At InRev, we are always pushing the boundaries to bring intelligence to our systems and products. Simplify360 is obviously one of our best enterprise application doing just that. In addition to integration with multiple third party application’s API’s, major portion of our time in spent on crunching those raw data with sharp algorithms to bring insights out of it.
So let me share the basics of intelligence behind some of our analytical engines. The algorithm used by Simplify360’s automatic classifier is developed in house by the team.
Sentiment Classifier
The sentiment classifier is based on the textual analysis using unigram (single word) and bigram (word pair) features and calculate the overall sentiment using the algorithms – SVM, Maximum Entropy and Naive Bayes.
If all three algorithms agree on a common sentiment (i.e. either all positive or all negative), then the system classifies with corresponding sentiment (positive/negative). The accuracy we observe is greater than 75%.
Gender and Age Classifier
The Gender classification is based on a hybrid method. The first method maps the name to the internal database and classifies the gender.
The second method is based on basic heuristics to predict whether the name belongs to male or female. An example is that the names ending with a consonant is 80% male. If there is no indication of user’s names (like in blogs), the system uses textual analysis to determine gender.

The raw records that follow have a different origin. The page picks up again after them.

-- ==== Sys2Proof/Machine/Operands.lean ====
section
/-! DEFINITION. Register operands: the index check, the checked read, the write (00_scope.md R8; 10_state.md R29, R30). An
immediate, an address and a jump target are the whole operand word and need no operation (30_encoding.md R66). -/

namespace Sys2Proof.Machine

/-- `reg(w)`: the index if 0 ≤ w ≤ 12, else `InvalidRegister(w)` (00_scope.md R8; 10_state.md R29). The word is read unsigned
here, where a negative i32 is above 12 (`reg_ok_iff` says that this is the signed check). -/
def reg (w : Word) : Except Raise RegIdx :=
  if h : w.toNat < 13 then .ok ⟨w.toNat, h⟩ else .error (.invalidRegister w)

/-- The operand word that names a register. -/
def regWord (r : RegIdx) : Word := BitVec.ofNat 32 r.val

/-- Whether a read of the register is allowed: its bit is set, or `REG_RESET` is `zero`, under which every bit is treated as
set (10_state.md R30; log 17). -/
def State.readable (s : State) (r : RegIdx) : Bool := decide (s.cfg.regReset = .zero) || s.written.get r

/-- The checked read `x[r]` (00_scope.md R8; 10_state.md R30). -/
def State.readReg (s : State) (r : RegIdx) : Except Raise Word :=
  if s.readable r then .ok (s.x.get r) else .error (.uninitialisedRegister r)

/-- The write `x[r] <- v`, which sets the register's written bit (00_scope.md R8; 10_state.md R30). No register is hard-wired
(R28). -/
def State.writeReg (s : State) (r : RegIdx) (v : Word) : State :=
  { s with x := s.x.set r.val v r.isLt, written := s.written.set r.val true r.isLt }

/-- The program counter, as the execution loop and the PC logic read it (10_state.md R31; log 12). -/
def State.pc (s : State) : Word := s.x.get s.cfg.idxPc

end Sys2Proof.Machine
end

Textual analysis is used to determine age group. There are certain features which are specific to a certain age group. Example, teenagers use a lot of short forms as well as words like school, teacher,homework etc., mid-age groups use children, marriage etc. Our classifier works relying on these features.
Accuracy is about 60% for age and 70% for gender analysis. We are still working to improve the model.
Brand Influencer
In addition to klout score, which is a third party API (only for volume based systems), the system calculates a score based on various parameters of the profile. Currently, the system only classifies the influence of the Twitter Profile. The system considers the age of account, number of tweets made, the follower/following ration, and the retweets received etc.